__WORK ORDER__
Note every line in the entries that contains the string "next", and copy it.

━━ THE DATA ━━

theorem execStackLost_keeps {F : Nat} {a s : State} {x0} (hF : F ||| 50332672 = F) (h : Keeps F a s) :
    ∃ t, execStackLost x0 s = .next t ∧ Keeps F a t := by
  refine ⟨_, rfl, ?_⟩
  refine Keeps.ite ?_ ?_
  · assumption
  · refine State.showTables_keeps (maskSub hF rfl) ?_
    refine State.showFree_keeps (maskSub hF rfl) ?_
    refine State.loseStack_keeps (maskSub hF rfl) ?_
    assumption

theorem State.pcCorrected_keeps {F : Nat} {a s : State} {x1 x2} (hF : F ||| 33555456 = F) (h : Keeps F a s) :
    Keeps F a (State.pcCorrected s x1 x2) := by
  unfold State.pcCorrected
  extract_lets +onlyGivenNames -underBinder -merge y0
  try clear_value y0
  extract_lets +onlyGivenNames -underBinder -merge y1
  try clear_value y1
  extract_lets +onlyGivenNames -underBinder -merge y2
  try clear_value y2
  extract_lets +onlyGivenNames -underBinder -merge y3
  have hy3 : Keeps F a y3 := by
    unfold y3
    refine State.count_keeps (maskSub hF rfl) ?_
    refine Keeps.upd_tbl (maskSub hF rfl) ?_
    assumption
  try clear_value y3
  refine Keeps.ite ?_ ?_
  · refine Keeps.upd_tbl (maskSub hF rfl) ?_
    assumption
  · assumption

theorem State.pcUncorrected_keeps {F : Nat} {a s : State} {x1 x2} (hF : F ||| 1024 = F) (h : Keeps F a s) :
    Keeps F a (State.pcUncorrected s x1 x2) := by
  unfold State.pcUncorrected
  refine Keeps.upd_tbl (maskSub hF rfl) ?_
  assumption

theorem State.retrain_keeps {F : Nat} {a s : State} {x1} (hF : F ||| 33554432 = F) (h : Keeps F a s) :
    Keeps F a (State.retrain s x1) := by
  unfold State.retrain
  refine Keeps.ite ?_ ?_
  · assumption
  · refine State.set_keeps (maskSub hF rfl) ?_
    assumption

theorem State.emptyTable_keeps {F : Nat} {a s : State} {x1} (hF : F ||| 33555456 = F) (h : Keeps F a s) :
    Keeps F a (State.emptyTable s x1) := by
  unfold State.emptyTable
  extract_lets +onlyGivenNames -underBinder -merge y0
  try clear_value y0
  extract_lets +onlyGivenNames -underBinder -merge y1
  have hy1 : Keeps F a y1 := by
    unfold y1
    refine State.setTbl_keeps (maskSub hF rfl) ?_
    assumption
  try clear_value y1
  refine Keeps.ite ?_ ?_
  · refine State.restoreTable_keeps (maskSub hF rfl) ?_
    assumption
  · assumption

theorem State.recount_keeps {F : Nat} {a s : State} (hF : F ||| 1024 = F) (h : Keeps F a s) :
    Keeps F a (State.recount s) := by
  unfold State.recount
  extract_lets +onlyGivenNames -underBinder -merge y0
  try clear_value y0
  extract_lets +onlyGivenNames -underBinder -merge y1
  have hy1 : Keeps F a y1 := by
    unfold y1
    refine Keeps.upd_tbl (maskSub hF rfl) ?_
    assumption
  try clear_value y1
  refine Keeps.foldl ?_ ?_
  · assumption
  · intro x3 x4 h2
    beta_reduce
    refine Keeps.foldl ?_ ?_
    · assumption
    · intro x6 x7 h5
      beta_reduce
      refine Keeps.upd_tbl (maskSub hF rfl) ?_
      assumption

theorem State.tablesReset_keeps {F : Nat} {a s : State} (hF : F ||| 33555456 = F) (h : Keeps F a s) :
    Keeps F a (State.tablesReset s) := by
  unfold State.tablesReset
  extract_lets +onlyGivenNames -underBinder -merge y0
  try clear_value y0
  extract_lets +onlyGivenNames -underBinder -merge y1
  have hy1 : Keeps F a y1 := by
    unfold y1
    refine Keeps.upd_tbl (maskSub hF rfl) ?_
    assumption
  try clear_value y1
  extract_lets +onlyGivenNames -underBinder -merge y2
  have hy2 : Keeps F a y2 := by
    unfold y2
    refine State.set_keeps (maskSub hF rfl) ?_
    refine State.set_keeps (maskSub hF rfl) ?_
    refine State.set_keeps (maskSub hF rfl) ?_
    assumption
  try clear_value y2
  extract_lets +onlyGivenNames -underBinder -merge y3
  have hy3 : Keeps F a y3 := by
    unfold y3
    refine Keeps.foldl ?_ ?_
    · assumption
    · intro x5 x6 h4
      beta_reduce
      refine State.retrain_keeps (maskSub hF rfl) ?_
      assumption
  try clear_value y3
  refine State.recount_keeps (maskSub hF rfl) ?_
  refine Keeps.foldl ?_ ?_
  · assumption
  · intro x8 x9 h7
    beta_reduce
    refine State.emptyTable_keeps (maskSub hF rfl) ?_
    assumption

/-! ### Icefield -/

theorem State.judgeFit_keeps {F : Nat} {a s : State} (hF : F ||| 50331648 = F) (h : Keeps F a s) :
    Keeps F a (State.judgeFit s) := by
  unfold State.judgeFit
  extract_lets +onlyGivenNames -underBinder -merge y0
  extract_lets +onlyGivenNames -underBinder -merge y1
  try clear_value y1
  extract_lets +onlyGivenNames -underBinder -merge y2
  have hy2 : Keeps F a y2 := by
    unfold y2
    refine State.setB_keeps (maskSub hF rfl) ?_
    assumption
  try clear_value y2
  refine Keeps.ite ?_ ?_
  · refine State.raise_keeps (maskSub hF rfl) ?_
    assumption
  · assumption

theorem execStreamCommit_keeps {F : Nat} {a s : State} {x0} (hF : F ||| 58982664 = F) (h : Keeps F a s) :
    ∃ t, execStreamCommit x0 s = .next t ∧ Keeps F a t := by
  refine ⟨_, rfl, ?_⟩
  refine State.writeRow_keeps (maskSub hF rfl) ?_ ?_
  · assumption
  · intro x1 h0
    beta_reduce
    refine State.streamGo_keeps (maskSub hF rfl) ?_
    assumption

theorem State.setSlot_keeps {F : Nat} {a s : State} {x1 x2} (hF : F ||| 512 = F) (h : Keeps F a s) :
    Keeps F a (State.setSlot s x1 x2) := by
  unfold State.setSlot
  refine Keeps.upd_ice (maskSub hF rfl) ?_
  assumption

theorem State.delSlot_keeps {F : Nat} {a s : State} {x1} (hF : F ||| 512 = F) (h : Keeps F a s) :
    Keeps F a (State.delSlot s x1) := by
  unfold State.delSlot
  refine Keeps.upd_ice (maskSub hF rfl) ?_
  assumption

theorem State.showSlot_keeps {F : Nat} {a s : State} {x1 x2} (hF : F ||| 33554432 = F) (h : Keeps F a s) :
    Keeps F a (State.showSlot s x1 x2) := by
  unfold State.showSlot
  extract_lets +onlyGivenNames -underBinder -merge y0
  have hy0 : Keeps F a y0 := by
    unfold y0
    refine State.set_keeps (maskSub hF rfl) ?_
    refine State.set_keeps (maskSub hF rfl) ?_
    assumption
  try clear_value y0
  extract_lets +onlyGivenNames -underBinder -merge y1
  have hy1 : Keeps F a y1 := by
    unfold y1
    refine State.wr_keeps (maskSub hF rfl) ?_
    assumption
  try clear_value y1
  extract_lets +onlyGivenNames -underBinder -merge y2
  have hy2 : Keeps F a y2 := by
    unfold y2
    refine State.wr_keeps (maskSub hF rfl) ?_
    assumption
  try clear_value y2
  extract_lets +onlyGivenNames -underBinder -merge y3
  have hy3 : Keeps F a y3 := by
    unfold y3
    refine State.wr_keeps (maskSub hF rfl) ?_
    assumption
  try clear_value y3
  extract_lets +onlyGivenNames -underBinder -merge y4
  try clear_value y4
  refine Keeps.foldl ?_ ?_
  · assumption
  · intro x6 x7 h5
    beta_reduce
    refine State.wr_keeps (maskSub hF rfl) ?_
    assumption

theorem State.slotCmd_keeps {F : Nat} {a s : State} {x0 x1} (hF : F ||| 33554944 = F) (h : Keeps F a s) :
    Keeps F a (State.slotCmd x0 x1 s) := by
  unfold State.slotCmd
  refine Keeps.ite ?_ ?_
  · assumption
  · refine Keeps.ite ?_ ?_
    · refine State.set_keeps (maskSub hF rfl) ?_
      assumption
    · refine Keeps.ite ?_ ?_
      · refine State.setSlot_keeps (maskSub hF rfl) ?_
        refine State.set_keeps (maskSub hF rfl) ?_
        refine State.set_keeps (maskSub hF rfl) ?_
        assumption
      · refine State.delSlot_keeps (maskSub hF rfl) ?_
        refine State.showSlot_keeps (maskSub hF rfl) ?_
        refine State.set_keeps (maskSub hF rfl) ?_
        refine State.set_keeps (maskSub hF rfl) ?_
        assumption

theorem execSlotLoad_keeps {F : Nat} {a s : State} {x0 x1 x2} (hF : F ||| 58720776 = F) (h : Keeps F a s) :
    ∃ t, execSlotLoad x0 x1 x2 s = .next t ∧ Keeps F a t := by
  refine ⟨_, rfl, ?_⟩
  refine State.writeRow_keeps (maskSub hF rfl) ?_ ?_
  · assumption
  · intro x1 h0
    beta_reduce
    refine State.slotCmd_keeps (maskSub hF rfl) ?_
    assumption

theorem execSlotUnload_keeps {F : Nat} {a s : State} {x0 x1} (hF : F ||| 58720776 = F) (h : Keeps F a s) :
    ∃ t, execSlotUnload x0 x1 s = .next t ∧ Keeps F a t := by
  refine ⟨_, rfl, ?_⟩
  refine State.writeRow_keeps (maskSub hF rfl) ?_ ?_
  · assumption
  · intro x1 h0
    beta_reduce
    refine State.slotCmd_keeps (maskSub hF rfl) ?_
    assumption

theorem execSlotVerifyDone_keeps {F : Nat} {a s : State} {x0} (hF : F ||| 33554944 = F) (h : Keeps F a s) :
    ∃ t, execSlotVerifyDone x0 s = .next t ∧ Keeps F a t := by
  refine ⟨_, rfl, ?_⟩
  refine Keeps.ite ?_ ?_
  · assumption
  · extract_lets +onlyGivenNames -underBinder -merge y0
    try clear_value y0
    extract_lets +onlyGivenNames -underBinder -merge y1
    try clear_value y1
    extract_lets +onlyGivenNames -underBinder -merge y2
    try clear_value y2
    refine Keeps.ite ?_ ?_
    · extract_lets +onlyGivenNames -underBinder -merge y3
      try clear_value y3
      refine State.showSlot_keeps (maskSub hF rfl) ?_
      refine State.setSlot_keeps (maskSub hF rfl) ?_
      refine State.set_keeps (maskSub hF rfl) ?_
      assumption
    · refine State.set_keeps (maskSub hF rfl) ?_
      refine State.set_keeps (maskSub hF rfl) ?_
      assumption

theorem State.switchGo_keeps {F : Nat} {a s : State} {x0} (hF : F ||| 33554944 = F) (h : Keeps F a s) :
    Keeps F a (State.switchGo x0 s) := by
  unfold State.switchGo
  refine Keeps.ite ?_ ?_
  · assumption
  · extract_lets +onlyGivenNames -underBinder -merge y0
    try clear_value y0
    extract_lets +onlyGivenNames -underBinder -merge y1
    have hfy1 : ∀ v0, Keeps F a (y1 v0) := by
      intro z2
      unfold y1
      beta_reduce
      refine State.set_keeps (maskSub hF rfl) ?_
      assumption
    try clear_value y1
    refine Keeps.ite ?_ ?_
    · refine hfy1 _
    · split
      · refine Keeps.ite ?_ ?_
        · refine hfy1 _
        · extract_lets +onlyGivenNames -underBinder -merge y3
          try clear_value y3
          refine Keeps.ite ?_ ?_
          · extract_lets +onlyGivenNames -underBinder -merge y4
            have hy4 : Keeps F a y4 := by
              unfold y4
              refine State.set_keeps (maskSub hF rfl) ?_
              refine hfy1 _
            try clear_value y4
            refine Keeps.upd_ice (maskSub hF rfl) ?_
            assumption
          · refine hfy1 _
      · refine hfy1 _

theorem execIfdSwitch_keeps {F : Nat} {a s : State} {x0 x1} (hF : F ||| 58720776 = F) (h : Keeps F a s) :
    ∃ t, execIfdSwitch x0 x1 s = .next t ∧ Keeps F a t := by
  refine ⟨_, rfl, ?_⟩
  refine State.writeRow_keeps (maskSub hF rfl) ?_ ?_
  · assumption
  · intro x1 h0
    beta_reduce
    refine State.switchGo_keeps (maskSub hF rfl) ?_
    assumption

━━━

__EXERCISE SOLUTION__
    ∃ t, execStackLost x0 s = .next t ∧ Keeps F a t := by
    ∃ t, execStreamCommit x0 s = .next t ∧ Keeps F a t := by
    ∃ t, execSlotLoad x0 x1 x2 s = .next t ∧ Keeps F a t := by
    ∃ t, execSlotUnload x0 x1 s = .next t ∧ Keeps F a t := by
    ∃ t, execSlotVerifyDone x0 s = .next t ∧ Keeps F a t := by
    ∃ t, execIfdSwitch x0 x1 s = .next t ∧ Keeps F a t := by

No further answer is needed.